- [Your assignment]
Work through the records below and tally every line containing "Disp". Reply with the total alone.

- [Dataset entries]

---

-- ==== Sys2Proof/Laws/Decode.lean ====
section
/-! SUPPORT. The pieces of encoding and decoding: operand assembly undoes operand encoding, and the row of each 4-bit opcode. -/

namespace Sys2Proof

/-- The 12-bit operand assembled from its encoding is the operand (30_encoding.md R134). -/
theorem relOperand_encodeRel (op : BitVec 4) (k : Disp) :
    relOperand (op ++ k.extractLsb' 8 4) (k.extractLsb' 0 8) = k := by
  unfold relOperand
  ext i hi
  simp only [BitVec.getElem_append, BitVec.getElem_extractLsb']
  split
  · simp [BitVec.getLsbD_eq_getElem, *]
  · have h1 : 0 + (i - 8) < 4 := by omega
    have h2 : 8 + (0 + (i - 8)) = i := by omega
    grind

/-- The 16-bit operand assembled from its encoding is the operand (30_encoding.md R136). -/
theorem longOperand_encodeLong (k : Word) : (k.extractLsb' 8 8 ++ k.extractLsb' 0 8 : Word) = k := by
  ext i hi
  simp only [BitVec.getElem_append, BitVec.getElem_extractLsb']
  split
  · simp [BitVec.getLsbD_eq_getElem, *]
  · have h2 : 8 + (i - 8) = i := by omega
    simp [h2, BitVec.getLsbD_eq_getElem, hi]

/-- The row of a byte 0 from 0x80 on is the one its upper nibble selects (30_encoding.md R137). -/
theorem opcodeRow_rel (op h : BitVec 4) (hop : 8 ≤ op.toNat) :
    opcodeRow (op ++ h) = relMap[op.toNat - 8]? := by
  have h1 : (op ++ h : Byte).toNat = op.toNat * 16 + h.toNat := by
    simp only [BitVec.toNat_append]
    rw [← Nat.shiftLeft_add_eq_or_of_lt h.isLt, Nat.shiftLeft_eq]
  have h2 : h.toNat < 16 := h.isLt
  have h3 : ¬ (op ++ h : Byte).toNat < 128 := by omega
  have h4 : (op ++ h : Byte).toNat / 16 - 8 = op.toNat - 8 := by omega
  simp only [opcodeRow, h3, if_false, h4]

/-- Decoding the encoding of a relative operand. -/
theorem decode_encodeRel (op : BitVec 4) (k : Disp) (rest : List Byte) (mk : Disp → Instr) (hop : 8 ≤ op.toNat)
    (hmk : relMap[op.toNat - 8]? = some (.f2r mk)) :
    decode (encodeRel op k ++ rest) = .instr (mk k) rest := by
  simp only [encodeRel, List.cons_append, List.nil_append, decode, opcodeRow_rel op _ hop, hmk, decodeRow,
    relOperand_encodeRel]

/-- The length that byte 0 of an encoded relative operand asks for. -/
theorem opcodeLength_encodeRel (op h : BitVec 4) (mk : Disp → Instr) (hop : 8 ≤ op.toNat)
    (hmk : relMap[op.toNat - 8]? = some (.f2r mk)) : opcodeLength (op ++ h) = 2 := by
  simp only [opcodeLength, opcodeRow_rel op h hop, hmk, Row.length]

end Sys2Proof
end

---

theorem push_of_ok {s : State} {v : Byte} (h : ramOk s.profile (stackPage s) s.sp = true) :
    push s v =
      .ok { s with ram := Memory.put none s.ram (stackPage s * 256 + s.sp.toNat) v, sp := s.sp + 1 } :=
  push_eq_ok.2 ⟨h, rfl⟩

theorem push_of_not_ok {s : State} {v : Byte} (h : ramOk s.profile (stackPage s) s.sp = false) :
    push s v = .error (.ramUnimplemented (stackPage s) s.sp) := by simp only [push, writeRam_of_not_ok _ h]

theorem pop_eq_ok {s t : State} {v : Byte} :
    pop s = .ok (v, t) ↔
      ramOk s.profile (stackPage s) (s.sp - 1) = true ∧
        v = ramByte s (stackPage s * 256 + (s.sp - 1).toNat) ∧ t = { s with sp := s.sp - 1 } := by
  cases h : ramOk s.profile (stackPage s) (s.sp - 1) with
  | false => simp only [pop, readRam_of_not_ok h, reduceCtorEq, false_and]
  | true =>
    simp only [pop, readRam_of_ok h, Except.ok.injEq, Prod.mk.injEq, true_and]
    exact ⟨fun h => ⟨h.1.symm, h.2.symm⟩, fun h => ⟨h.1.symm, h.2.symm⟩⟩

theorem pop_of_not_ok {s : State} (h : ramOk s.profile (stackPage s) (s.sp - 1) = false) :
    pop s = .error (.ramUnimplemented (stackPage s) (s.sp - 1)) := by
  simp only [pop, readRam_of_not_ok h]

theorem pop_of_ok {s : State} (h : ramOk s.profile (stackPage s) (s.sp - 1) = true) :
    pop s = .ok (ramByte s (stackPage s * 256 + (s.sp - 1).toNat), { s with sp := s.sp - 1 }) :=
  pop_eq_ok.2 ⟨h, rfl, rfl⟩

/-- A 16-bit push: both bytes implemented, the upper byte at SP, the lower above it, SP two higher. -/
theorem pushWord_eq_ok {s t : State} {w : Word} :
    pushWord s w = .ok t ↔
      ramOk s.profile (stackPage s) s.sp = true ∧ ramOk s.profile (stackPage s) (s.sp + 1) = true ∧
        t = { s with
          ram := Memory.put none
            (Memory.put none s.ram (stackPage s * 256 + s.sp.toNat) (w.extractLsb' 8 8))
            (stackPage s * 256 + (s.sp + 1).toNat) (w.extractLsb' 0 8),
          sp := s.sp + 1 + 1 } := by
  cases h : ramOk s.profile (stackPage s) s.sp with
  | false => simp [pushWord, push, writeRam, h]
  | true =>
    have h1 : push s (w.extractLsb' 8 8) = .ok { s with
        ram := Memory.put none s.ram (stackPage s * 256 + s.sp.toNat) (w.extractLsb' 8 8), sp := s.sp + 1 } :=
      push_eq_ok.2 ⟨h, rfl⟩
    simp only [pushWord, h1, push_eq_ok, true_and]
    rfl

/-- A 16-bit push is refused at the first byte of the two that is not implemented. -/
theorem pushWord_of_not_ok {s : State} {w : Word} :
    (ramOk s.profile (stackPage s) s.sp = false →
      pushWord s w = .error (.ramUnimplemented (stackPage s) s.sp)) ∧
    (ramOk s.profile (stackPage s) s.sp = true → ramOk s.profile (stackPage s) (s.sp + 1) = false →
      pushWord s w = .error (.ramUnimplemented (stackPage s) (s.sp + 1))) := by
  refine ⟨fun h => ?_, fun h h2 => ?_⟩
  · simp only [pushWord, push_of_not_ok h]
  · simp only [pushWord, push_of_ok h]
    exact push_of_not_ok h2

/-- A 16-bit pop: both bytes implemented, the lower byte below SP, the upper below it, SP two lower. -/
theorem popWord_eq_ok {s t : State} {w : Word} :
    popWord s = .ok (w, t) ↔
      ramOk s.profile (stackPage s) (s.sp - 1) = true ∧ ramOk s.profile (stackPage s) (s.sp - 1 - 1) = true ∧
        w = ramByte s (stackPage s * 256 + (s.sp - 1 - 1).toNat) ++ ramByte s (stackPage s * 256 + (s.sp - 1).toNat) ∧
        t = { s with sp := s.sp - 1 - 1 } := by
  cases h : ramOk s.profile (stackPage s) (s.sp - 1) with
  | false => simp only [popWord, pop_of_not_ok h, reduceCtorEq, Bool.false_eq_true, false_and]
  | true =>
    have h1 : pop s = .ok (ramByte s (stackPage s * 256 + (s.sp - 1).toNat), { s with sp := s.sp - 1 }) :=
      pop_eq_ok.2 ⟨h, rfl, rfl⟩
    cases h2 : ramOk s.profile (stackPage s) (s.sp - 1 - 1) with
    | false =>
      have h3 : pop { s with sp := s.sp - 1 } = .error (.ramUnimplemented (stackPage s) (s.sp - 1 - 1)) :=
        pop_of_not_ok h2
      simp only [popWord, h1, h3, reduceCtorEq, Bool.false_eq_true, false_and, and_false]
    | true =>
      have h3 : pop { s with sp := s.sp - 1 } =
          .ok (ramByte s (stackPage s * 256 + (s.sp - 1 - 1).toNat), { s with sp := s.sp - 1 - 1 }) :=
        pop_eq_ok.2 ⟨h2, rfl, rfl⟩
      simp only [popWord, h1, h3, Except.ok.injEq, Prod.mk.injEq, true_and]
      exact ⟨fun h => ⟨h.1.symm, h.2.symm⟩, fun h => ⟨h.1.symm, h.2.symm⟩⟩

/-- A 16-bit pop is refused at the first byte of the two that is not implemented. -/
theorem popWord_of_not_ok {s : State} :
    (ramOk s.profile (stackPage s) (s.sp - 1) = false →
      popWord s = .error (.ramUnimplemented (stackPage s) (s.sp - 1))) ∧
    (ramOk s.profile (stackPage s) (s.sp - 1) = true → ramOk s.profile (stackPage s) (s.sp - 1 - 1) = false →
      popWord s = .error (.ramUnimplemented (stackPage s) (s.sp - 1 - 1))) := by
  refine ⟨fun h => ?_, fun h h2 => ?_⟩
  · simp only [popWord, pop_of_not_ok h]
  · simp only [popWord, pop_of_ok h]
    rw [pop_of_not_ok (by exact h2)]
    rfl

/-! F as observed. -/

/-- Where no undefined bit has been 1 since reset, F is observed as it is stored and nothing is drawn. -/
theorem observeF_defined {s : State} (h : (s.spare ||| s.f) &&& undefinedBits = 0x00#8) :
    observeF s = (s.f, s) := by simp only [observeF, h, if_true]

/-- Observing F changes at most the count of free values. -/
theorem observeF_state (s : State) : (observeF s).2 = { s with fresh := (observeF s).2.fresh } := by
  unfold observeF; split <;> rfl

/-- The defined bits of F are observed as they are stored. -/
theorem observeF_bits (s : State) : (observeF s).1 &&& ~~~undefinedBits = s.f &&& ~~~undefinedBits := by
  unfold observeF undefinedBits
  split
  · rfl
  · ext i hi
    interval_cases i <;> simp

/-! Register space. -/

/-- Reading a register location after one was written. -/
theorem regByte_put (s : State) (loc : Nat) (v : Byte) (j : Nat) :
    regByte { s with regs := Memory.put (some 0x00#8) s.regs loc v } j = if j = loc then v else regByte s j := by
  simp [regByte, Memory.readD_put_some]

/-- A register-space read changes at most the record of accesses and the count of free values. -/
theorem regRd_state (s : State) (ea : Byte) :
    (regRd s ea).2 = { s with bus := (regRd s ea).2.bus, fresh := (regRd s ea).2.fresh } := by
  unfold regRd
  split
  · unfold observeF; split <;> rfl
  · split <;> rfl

---

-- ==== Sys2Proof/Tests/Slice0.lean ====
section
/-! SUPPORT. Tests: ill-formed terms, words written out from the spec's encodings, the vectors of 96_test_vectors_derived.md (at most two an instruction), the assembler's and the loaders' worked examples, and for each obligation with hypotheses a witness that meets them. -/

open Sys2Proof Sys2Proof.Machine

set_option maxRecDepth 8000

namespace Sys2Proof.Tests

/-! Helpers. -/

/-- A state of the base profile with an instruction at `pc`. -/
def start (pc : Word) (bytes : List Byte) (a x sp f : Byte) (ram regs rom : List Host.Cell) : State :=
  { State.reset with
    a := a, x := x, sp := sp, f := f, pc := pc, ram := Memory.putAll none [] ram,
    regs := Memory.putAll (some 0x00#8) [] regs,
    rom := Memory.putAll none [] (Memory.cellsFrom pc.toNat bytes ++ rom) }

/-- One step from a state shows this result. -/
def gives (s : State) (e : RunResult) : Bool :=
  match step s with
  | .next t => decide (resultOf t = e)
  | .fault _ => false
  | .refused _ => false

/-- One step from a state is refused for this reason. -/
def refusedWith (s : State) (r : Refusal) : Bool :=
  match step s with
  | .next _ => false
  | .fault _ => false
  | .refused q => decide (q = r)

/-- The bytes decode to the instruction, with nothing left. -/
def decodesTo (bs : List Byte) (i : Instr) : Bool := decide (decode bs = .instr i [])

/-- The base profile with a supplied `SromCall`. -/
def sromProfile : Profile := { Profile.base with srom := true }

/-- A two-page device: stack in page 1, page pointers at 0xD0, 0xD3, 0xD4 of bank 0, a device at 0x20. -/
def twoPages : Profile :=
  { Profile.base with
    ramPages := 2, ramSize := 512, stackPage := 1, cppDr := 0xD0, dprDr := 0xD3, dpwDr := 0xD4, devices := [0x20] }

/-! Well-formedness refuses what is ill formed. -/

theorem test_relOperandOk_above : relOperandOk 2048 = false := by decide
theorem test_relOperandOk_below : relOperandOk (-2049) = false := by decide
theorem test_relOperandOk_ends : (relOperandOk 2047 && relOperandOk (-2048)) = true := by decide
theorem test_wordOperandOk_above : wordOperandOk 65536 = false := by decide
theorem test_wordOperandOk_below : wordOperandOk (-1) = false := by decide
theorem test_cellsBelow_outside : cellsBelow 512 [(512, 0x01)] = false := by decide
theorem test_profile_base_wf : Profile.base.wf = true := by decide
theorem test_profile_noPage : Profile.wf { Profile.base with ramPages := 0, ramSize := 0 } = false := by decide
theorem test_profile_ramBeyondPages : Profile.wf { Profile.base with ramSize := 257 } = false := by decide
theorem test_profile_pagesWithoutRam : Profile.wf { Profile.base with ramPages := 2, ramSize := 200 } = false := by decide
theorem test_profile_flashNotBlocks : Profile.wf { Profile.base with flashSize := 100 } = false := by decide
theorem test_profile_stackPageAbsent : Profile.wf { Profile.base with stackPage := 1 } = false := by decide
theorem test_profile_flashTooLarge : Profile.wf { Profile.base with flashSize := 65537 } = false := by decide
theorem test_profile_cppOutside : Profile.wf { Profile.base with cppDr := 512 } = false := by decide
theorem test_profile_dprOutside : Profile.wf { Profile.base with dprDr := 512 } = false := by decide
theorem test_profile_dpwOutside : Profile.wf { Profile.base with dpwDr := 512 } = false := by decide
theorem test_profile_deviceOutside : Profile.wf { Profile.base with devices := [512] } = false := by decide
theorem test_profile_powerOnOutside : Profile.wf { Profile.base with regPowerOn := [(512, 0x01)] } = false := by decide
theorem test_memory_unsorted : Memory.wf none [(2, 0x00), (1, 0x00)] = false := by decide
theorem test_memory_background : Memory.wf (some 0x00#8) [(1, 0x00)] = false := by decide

---

- [Answer to this exercise]
3